Some things in life make you seriously question if human beings have truly evolved. There seem to be some basic instincts that you could never change no matter what environment you put someone in.
There seem to be basic instincts towards violence and when man (sorry but I'm using this term for this example) is not faced with danger and violence in his daily life, he seems to seek it out in his sports, or other areas. (I'd be the first to say this is where it belongs, sports is the healthiest method of expressing this urge!)
When the Romans "improved" things, and they were truly miraculous engineers, they had massive unemployment, and in order to content the masses they had to make the arenas to hold truly violent representations to get it out of the unemployed's systems.

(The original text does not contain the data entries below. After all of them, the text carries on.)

-- ==== Sys2Proof/Syntax.lean ====
section
/-! DEFINITION. The instruction set: operands (R73, R74), the four word formats (R67 to R71) and one inductive of every
step of spec/opcode_table.json. -/

namespace Sys2Proof

/-- The special operands, codes 424 to 447 (R74). -/
inductive Special where
  | zero | laneId | quadId | weaveId | gangX | gangY | gangZ | cohortRank
  | clkLo | clkHi | stepLo | stepHi | sdlo | sdhi | mr
  | faultCode | faultMask | faultAddrLo | faultAddrHi | faultPcLo | faultPcHi
  | fpsw | actmask | gangId
  deriving DecidableEq, Repr

/-- What a 9-bit operand field names (R73). -/
inductive Operand where
  /-- v0 to v319, per lane. -/
  | v (i : Fin 320)
  /-- s0 to s63, per weave. -/
  | s (i : Fin 64)
  /-- p0 to p15, per lane. -/
  | p (i : Fin 16)
  /-- h0 to h15, per weave. -/
  | h (i : Fin 16)
  /-- c0 to c7, per cohort. -/
  | c (i : Fin 8)
  /-- Codes 424 to 447. -/
  | special (k : Special)
  /-- Codes 448 to 479: the integers 0 to 31. -/
  | int (i : Fin 32)
  /-- Codes 480 to 511: the FP32 constant table (R75). -/
  | fp (i : Fin 32)
  deriving DecidableEq, Repr

/-- What an access does (R154, R424): 0 read, 1 write, 2 fetch, 3 read-modify-write. -/
inductive AccessKind where
  | read | write | fetch | rmw
  deriving DecidableEq, Repr

/-- What an uncorrectable error strikes (R447). -/
inductive ErrVictim where
  /-- Lanes that read the data, or, for a register file, the lanes of the issuing weave. -/
  | lanes (wk : Nat) (mask : BitVec 32)
  /-- The 8-byte unit of memory that holds a physical address: whoever reads it takes the fault. -/
  | memory (pa : Nat)
  /-- The 8-byte unit of a gang's scratchpad that holds an offset. -/
  | scratch (gang off : Nat)
  /-- An engine command. -/
  | command (rec : Nat)
  /-- A launch whose packet, or whose prologue, the front end reads for. -/
  | packet (launch : Nat)
  /-- The weave whose spill lease is pushed to memory. -/
  | lease (wk : Nat)
  /-- Nothing that a program sees. -/
  | nobody
  deriving DecidableEq, Repr

/-- An F3 word (R67) after its opcode. `modb` is the field [24:13]: a source modifier (R78), or source C in its upper
nine bits for an opcode marked 3S. -/
structure F3 where
  dst : Operand
  a : Operand
  b : Operand
  modb : BitVec 12
  pred : BitVec 4
  neg : Bool
  hold : BitVec 2
  reuse : Bool
  mods : BitVec 5
  deriving DecidableEq, Repr

/-- An FI word (R68) after its opcode. -/
structure FI where
  dst : Operand
  a : Operand
  imm : BitVec 24
  pred : BitVec 4
  neg : Bool
  mods : BitVec 5
  deriving DecidableEq, Repr

/-- An FX word (R71) after its opcode. -/
structure FX where
  dbase : BitVec 6
  hdst : BitVec 4
  noh : Bool
  subop : BitVec 8
  imm : BitVec 24
  aflag : BitVec 4
  afen : Bool
  rsvd : BitVec 4
  deriving DecidableEq, Repr

/-- The opcodes that have a D2 form, by their OP7 (R84). -/
inductive D2Op where
  | iadd | isub | imul | imulh | iabs | ineg | imin | imax | and | or | xor | not | andn | shl | shr | rot
  | popc | clz | ctz | brev | mov
  | fadd | fsub | fmul | fmin | fmax | frcp | fsqrt | frsq | fexp2 | flog2 | fsin | fcos | ftanh
  | hadd2 | hmul2 | cvt | pack | unpack
  deriving DecidableEq, Repr

/-- One half of a D2 word (R69). -/
structure D2Half where
  op : D2Op
  d : Operand
  s : Operand
  pred : BitVec 3
  neg : Bool
  mods : BitVec 2
  deriving DecidableEq, Repr

/-- The arguments of an event: the unit it happens at and the data that come with it. The docstring of each event of
`Instr` says which it reads. -/
structure EvArgs where
  a : Nat := 0
  b : Nat := 0
  c : Nat := 0
  d : Nat := 0
  value : Dbl := 0
  kind : AccessKind := .read
  on : Bool := false
  bytes : List Byte := []
  peers : List (Nat × Dbl) := []
  victim : ErrVictim := .nobody
  deriving DecidableEq, Repr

I know it sounds funny but we all believe that we take better care of our health now. And yet, in many ways, humans used traditional methods of caring for their health, sometimes the weaker members died, or else they were protected and had their own niche in society; depending on what it was. And chicken pox either killed you or you survived and had the immunities.
No I wouldn't advocate the controversial topics column we had recently, of course. But I simply see the reliance on doctors and health care systems that create a dependency and people forget to see that the answer might very well be inside them.
I don't believe that maternal formula is progress, I see the way that it has created a commercial dependency throughout the world, under the guise of freeing women from a disagreable task. In Africa they adopted the custom, and cut the formula with impure water. Children therefore lost what immunities they had.
I studied a few of these questions in depth, the pros and cons, the condition of women in particular.
I do not have a typical view though.
I also advocate supporting other women in whatever choice they make, in a more traditional society perhaps, you had a place. Mothers weren't excluded in a little cell, the home, without friends, relatives, mothers and grandmothers and aunts to help them. And then blamed in the end for whatever problems arose.
No matter what social class you came from the children were either brought up with household help amongst the affluent, or relatives, or in an agricultural society the mother took her baby with her to work.
Handicapped people usually had a niche in a village society. They still do here in Europe in some places.
Rather than putting them in a center, they had useful jobs and could contribute to the life.
You'll also notice that pharmaceutical progress is relying heavily on products that come from the Amazon forest and nature. Even traditional medicine uses them.
Of course I believe there is progress, but sometimes things in the basic nature of humankind, come back to haunt us.
And we have to look at them and wonder.
And we also have to live in the world we have or else improve it.